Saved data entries
-- ==== Sys2Proof/Machine/Operands.lean ====
section
/-!
DEFINITION. Quifer instruction words and the operand forms of the engine instructions (R271–R273, R278–R283), with the
results that need more than one machine operation.
-/

namespace Sys2Proof.Machine

/-! ### Word formats (R271) -/

def qA (op d a b sub : Nat) : Word := wd (op * 2 ^ 26 + d * 2 ^ 22 + a * 2 ^ 18 + b * 2 ^ 14 + sub)
def qI (op d a imm18 : Nat) : Word := wd (op * 2 ^ 26 + d * 2 ^ 22 + a * 2 ^ 18 + imm18)
def qK (op d imm22 : Nat) : Word := wd (op * 2 ^ 26 + d * 2 ^ 22 + imm22)
def qS (op d a mode handle : Nat) : Word := wd (op * 2 ^ 26 + d * 2 ^ 22 + a * 2 ^ 18 + mode * 2 ^ 16 + handle)

/-- Function values of an opcode of the register ALU: how many it has. -/
def qFuncs (op : Nat) : Nat :=
  if op = 0 || op = 1 then 3 else if op = 2 || op = 3 || op = 4 || op = 7 || op = 0xB || op = 0xC then 2
  else if op = 5 || op = 6 || op = 8 || op = 9 then 4 else 11

/-- A word that is not ILLEGAL by its encoding alone (R272): its opcode, function and mode are not reserved and every
field that its encoding marks 0 is 0. -/
def qLegal (w : Word) : Bool :=
  let op := fld w 31 26
  let d := fld w 25 22
  let a := fld w 21 18
  let b := fld w 17 14
  let sub := fld w 13 0
  let imm := fld w 17 0
  if op ≤ 0xC then
    let f := sub % 16
    f < qFuncs op && sub < 512 && (sub < 16 || op = 0xB || (op = 8 && f = 3)) && (op != 0xA || b == 0) && (op != 0xC || d == 0)
  else if op = 0xD then sub < 32 && sub / 4 % 4 != 3
  else if op = 0xE then sub < 15
  else if op = 0x0F then false
  else if op = 0x14 then imm < 128
  else if op = 0x15 then a = 0
  else if op = 0x16 then d = 0
  else if op = 0x1F then imm < 2 ^ 17
  else if op ≤ 0x23 then true
  else if op = 0x24 then d != 0
  else if op = 0x28 then a = 0 && imm < 2 ^ 17
  else if op = 0x29 then imm < 2 ^ 17
  else if op = 0x2A || op = 0x2B || op = 0x32 || op = 0x33 then b = 0 && sub = 0
  else if op = 0x2C then b = 0 && sub < 2
  else if op = 0x2D || op = 0x30 then sub < 2
  else if op = 0x31 || op = 0x34 || op = 0x35 || op = 0x3D then sub = 0
  else if op = 0x38 then sub = 1 || (sub = 0 && b = 0)
  else if op = 0x39 then d = 0 && imm < 8
  else if op = 0x3A then sub < 512 && (sub / 128 % 2 = 0 || a = 0)
  else if op = 0x3B then a = 0 && b = 0 && sub < 128
  else if op = 0x3C then
    a = 0 && b = 0 && d != 0 && d != 15 && (sub = 0 || (sub / 512 = 16 && sub / 64 % 8 < 6))
  else if op = 0x3F then
    if sub = 1 || sub = 2 then a = 0 && b = 0
    else if sub = 3 then true
    else (sub = 4 || sub = 5) && d = 0 && a = 0 && b = 0
  else false

/-! ### Immediates (R273) -/

/-- A sign-extended imm18. -/
def imms (i : BitVec 18) : Word := i.signExtend 32
/-- A zero-extended imm18. -/
def immz (i : BitVec 18) : Word := i.zeroExtend 32

/-! ### Arithmetic helpers -/

def minS : Int := -2147483648
def maxS : Int := 2147483647

/-- clamp(v, lo, hi) as a word, and whether it was clamped. -/
def clampW (v lo hi : Int) : Word × Bool :=
  if v < lo then (BitVec.ofInt 32 lo, true) else if hi < v then (BitVec.ofInt 32 hi, true) else (BitVec.ofInt 32 v, false)

/-- Shifts: result and last bit shifted out, none for amount 0. Kinds 0 sll, 1 srl, 2 sra, 3 ror. -/
def shift (kind : Nat) (a : Word) (n : Nat) : Word × Bool :=
  if n = 0 then (a, false)
  else if kind = 0 then (a <<< n, bit a (32 - n))
  else if kind = 1 then (a >>> n, bit a (n - 1))
  else if kind = 2 then (a.sshiftRight n, bit a (n - 1))
  else (a.rotateRight n, bit a (n - 1))

/-- The product of mulsh before clamping (R279). -/
def mulshRaw (a b : Word) (sh : Nat) : Int :=
  let p := a.toInt * b.toInt
  if sh = 0 then p else Int.fdiv (p + (2 ^ (sh - 1) : Nat)) (2 ^ sh : Nat)

/-- Quotient, remainder and V of R279. -/
def divide (signed : Bool) (a b : Word) : Word × Word × Bool :=
  if b = 0 then (0xFFFFFFFF, a, true)
  else if signed then
    if a = 0x80000000 && b = 0xFFFFFFFF then (0x80000000, 0, true)
    else (BitVec.ofInt 32 (Int.tdiv a.toInt b.toInt), BitVec.ofInt 32 (Int.tmod a.toInt b.toInt), false)
  else (wd (a.toNat / b.toNat), wd (a.toNat % b.toNat), false)

/-- Leading and trailing zero bits, and set bits. -/
def clzN (a : Word) : Nat := ((List.range 32).find? fun i => bit a (31 - i)).getD 32
def ctzN (a : Word) : Nat := ((List.range 32).find? fun i => bit a i).getD 32
def popN (a : Word) : Nat := countBelow 32 fun i => bit a i
/-- Bytes in reverse order. -/
def rev8 (a : Word) : Word := wd (beNat (leBytes 4 a.toNat))

/-! ### CRC step (R281) -/

def crcWidth (poly : Nat) : Nat := if poly = 0 || poly = 1 then 8 else if poly = 2 then 16 else 32
def crcPoly (poly : Nat) : Nat := if poly = 0 then 0x1D else if poly = 1 then 0x2F else if poly = 2 then 0x1021 else 0x04C11DB7
/-- reverse(v, w). -/
def bitRev : Nat → Nat → Nat
  | 0, _ => 0
  | w + 1, v => v % 2 * 2 ^ w + bitRev w (v / 2)

/-- One bit of a CRC step. -/
def qCrcBit (w p : Nat) (refl : Bool) (st : Nat) : Nat :=
  if refl then (if st % 2 = 1 then (st / 2) ^^^ bitRev w p else st / 2)
  else if 2 ^ (w - 1) ≤ st % 2 ^ w then (2 * st ^^^ p) % 2 ^ w else 2 * st % 2 ^ w

/-- One byte of a CRC step. -/
def qCrcByte (w p : Nat) (refl : Bool) (st : Nat) (b : Byte) : Nat :=
  let st := if refl then st ^^^ b.toNat else st ^^^ b.toNat <<< (w - 8)
  (List.range 8).foldl (fun st _ => qCrcBit w p refl st) st

/-- crc: the state of `poly` advanced by the `n` low bytes of `b`. -/
def qCrc (poly n : Nat) (refl : Bool) (a b : Word) : Word :=
  let w := crcWidth poly
  wd ((leBytes n b.toNat).foldl (qCrcByte w (crcPoly poly) refl) (a.toNat % 2 ^ w))

/-! ### Bit fields (R283) -/

/-- Byte offset and bit of field bit `k`. -/
def bfPos (be : Bool) (pos len k : Nat) : Nat × Nat :=
  if be then
    let t := 8 * (pos / 8) + 7 - pos % 8 + len - 1 - k
    (t / 8, 7 - t % 8)
  else ((pos + k) / 8, (pos + k) % 8)

/-- First and last byte offset that a field touches. -/
def bfSpan (be : Bool) (pos len : Nat) : Nat × Nat :=
  if be then ((bfPos be pos len (len - 1)).1, (bfPos be pos len 0).1)
  else ((bfPos be pos len 0).1, (bfPos be pos len (len - 1)).1)

/-- The field's value from a byte reader. -/
def bfRead (r : Nat → Byte) (be : Bool) (pos len : Nat) : Nat :=
  (List.range len).foldl (fun v k => v + (bit (r (bfPos be pos len k).1) (bfPos be pos len k).2).toNat * 2 ^ k) 0

/-- The byte at offset `o` with the field's bits set from `v`. -/
def bfByte (be : Bool) (pos len : Nat) (v : Word) (o : Nat) (b : Byte) : Byte :=
  (List.range len).foldl (fun b k =>
    if (bfPos be pos len k).1 = o then setBit b (bfPos be pos len k).2 (bit v k) else b) b

end Sys2Proof.Machine
end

ACTION ITEM =
Filter the data above down to lines with the word "encoding", and copy them.

ANSWER AREA =
/-- A word that is not ILLEGAL by its encoding alone (R272): its opcode, function and mode are not reserved and every
field that its encoding marks 0 is 0. -/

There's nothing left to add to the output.